#### [THE PROBLEM]
"none => .next s2" appears in one line of the records below. Output that line and each one after it, exactly, through the last line.

#### [PROVIDED INFORMATION]
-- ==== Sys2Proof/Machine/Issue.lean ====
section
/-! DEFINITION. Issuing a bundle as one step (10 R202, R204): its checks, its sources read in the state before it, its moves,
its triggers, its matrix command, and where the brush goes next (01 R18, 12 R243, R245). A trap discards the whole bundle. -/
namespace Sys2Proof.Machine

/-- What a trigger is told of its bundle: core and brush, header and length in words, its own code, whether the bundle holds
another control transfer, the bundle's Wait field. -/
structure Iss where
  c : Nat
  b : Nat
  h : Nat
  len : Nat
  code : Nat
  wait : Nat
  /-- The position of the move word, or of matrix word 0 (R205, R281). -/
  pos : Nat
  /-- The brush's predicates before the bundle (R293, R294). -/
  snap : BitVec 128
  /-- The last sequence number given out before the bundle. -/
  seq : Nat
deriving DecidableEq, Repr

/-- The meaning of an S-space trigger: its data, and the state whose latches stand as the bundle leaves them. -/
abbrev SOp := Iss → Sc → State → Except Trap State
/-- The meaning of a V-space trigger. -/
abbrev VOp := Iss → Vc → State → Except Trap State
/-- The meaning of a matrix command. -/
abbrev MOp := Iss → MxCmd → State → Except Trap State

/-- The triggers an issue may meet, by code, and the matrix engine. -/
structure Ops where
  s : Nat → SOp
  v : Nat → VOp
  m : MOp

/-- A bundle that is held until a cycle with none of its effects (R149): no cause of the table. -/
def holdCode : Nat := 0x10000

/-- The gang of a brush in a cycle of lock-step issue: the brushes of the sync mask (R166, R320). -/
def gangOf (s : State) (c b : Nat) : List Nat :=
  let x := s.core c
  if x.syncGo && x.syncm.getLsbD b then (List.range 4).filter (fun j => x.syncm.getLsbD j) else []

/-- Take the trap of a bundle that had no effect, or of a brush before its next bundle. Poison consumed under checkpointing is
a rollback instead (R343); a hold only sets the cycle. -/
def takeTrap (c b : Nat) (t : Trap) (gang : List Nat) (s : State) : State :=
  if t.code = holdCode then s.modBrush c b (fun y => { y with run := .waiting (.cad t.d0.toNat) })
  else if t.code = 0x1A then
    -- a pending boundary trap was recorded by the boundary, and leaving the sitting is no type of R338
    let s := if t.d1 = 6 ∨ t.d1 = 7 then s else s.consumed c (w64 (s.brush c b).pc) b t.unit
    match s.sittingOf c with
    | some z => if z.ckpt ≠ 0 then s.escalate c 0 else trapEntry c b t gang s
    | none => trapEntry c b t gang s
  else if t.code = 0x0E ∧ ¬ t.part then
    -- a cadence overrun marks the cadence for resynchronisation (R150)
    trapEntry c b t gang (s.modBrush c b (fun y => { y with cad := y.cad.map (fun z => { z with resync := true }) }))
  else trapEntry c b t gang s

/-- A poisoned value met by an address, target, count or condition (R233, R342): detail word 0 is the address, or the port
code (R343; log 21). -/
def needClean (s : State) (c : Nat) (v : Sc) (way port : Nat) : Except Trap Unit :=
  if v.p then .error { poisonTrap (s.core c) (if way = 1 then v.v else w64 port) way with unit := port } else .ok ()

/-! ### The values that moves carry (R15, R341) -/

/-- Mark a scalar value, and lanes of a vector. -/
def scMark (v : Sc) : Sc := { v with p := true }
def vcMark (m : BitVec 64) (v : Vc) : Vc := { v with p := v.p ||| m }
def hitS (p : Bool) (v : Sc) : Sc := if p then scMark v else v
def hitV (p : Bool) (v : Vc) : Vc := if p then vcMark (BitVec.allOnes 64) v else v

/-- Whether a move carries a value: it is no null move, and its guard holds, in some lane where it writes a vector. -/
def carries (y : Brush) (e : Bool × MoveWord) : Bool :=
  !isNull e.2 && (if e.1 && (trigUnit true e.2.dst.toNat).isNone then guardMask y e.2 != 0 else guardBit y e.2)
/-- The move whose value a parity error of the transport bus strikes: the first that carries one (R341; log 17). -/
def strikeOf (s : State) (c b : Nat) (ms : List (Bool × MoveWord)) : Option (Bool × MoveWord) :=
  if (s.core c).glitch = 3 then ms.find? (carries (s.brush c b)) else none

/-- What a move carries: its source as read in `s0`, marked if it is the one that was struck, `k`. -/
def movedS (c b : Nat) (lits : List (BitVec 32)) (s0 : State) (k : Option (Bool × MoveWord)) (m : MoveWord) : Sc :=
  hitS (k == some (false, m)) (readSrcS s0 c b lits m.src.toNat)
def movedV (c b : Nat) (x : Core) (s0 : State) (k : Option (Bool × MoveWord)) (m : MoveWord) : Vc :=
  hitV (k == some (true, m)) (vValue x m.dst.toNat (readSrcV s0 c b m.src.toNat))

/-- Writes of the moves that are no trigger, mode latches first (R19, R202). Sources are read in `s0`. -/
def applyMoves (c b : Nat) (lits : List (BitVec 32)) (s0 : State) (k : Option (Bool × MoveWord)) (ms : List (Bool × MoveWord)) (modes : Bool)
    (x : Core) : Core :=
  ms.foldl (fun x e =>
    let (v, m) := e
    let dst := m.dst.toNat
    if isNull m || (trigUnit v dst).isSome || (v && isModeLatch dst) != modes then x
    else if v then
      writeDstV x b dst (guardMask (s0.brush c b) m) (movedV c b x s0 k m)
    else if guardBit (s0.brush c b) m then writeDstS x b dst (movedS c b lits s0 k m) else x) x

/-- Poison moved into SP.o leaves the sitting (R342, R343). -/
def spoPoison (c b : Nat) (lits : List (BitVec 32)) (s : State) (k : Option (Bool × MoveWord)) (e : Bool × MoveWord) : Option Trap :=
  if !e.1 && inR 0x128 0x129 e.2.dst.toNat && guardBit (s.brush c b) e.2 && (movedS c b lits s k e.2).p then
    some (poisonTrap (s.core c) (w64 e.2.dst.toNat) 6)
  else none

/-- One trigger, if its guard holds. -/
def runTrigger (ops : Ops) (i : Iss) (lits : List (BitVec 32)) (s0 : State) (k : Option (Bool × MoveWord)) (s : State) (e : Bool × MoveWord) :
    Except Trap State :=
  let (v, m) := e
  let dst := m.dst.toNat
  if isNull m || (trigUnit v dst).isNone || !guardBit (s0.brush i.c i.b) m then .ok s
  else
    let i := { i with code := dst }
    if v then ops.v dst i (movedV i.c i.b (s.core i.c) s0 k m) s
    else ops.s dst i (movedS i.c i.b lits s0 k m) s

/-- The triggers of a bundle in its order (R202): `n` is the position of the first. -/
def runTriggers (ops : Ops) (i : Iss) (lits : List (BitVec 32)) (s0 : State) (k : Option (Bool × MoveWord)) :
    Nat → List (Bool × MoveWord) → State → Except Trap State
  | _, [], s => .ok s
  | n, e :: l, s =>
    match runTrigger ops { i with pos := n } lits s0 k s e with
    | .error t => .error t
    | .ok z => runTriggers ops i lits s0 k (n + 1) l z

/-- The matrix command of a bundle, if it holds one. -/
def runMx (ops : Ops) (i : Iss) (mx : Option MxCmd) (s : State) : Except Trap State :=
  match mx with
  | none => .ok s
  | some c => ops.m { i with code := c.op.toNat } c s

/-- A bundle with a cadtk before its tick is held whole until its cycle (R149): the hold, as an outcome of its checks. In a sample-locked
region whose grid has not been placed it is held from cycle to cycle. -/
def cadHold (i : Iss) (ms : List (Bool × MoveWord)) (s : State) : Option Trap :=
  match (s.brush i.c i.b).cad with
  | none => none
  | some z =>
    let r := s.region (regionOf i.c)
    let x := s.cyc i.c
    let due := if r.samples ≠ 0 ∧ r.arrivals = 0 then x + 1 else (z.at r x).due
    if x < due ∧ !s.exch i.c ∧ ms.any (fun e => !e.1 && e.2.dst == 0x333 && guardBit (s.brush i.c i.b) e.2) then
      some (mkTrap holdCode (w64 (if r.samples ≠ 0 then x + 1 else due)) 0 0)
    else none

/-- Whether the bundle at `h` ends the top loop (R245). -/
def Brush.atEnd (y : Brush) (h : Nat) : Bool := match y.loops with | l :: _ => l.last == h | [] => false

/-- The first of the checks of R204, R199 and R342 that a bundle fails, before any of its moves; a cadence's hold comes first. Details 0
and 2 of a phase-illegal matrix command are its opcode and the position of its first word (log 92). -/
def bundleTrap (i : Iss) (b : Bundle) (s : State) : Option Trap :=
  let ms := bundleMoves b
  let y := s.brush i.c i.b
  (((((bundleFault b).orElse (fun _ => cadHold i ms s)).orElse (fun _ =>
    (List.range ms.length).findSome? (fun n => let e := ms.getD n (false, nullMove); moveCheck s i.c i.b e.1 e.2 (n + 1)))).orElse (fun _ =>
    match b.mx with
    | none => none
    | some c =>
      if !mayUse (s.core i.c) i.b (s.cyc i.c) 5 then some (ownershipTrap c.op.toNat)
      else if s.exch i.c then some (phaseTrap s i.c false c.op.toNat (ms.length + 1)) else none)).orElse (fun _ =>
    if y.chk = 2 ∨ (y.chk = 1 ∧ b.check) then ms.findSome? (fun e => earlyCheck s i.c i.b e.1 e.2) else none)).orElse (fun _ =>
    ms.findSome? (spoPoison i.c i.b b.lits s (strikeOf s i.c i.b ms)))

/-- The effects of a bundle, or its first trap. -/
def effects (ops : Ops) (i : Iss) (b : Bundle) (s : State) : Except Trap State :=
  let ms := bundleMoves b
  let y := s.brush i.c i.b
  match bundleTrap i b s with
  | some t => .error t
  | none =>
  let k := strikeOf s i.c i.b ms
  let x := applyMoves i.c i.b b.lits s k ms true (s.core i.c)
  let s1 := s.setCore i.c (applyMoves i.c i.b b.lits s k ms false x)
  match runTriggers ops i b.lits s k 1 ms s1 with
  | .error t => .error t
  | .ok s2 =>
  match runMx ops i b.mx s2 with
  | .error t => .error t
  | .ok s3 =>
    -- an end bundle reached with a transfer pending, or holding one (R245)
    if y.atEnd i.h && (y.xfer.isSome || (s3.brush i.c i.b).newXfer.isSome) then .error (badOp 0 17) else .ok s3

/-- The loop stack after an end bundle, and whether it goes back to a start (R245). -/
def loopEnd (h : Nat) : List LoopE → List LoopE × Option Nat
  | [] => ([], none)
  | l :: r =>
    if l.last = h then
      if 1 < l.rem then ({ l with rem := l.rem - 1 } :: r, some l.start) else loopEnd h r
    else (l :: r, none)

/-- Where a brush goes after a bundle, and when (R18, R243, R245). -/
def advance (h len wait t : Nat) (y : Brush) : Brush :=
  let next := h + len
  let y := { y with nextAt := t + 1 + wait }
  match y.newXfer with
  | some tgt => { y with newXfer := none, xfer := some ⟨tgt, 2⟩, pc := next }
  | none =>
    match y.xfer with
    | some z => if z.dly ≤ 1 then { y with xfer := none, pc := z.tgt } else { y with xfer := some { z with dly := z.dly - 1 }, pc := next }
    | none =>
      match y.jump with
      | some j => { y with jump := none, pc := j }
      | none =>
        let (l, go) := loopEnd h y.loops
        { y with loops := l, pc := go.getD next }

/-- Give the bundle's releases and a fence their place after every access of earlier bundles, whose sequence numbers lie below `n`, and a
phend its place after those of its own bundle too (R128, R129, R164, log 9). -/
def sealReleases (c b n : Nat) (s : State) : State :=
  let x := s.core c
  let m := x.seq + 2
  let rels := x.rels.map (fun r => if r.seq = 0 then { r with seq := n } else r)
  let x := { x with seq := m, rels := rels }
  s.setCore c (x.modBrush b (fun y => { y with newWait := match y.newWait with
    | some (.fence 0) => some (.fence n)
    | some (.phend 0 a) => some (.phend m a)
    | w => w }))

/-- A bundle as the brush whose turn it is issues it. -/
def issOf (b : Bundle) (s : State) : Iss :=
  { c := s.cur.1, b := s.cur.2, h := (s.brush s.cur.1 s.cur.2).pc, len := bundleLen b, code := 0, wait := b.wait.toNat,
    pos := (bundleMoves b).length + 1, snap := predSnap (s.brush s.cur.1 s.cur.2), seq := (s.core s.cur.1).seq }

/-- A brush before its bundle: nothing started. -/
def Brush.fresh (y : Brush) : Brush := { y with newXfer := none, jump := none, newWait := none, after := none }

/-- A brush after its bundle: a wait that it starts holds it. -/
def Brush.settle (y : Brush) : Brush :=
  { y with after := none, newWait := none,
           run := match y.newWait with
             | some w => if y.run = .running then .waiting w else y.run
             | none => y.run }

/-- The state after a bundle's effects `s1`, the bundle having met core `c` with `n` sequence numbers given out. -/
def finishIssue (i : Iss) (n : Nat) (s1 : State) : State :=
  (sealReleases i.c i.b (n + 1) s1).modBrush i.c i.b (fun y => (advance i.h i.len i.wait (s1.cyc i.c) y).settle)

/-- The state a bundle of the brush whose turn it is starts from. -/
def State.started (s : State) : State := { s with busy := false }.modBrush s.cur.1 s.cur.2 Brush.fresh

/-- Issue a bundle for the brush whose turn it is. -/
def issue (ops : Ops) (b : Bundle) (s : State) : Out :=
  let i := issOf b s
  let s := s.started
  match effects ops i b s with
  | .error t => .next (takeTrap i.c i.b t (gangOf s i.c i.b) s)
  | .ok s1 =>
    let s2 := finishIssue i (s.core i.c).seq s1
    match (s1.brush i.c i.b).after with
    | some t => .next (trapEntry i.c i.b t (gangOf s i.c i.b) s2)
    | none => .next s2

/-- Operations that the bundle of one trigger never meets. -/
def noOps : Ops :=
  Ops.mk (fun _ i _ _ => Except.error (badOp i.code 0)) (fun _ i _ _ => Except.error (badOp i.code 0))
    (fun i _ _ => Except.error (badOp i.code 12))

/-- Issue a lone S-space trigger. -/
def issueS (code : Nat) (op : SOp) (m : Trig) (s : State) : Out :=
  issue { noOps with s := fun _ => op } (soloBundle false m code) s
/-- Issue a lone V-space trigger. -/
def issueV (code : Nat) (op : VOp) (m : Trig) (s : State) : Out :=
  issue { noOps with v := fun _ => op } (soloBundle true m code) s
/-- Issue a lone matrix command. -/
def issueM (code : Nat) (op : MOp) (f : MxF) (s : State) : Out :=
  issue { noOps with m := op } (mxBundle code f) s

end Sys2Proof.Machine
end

#### [PROBLEM SOLUTION]
    | none => .next s2

/-- Operations that the bundle of one trigger never meets. -/
def noOps : Ops :=
  Ops.mk (fun _ i _ _ => Except.error (badOp i.code 0)) (fun _ i _ _ => Except.error (badOp i.code 0))
    (fun i _ _ => Except.error (badOp i.code 12))

/-- Issue a lone S-space trigger. -/
def issueS (code : Nat) (op : SOp) (m : Trig) (s : State) : Out :=
  issue { noOps with s := fun _ => op } (soloBundle false m code) s
/-- Issue a lone V-space trigger. -/
def issueV (code : Nat) (op : VOp) (m : Trig) (s : State) : Out :=
  issue { noOps with v := fun _ => op } (soloBundle true m code) s
/-- Issue a lone matrix command. -/
def issueM (code : Nat) (op : MOp) (f : MxF) (s : State) : Out :=
  issue { noOps with m := op } (mxBundle code f) s

end Sys2Proof.Machine
end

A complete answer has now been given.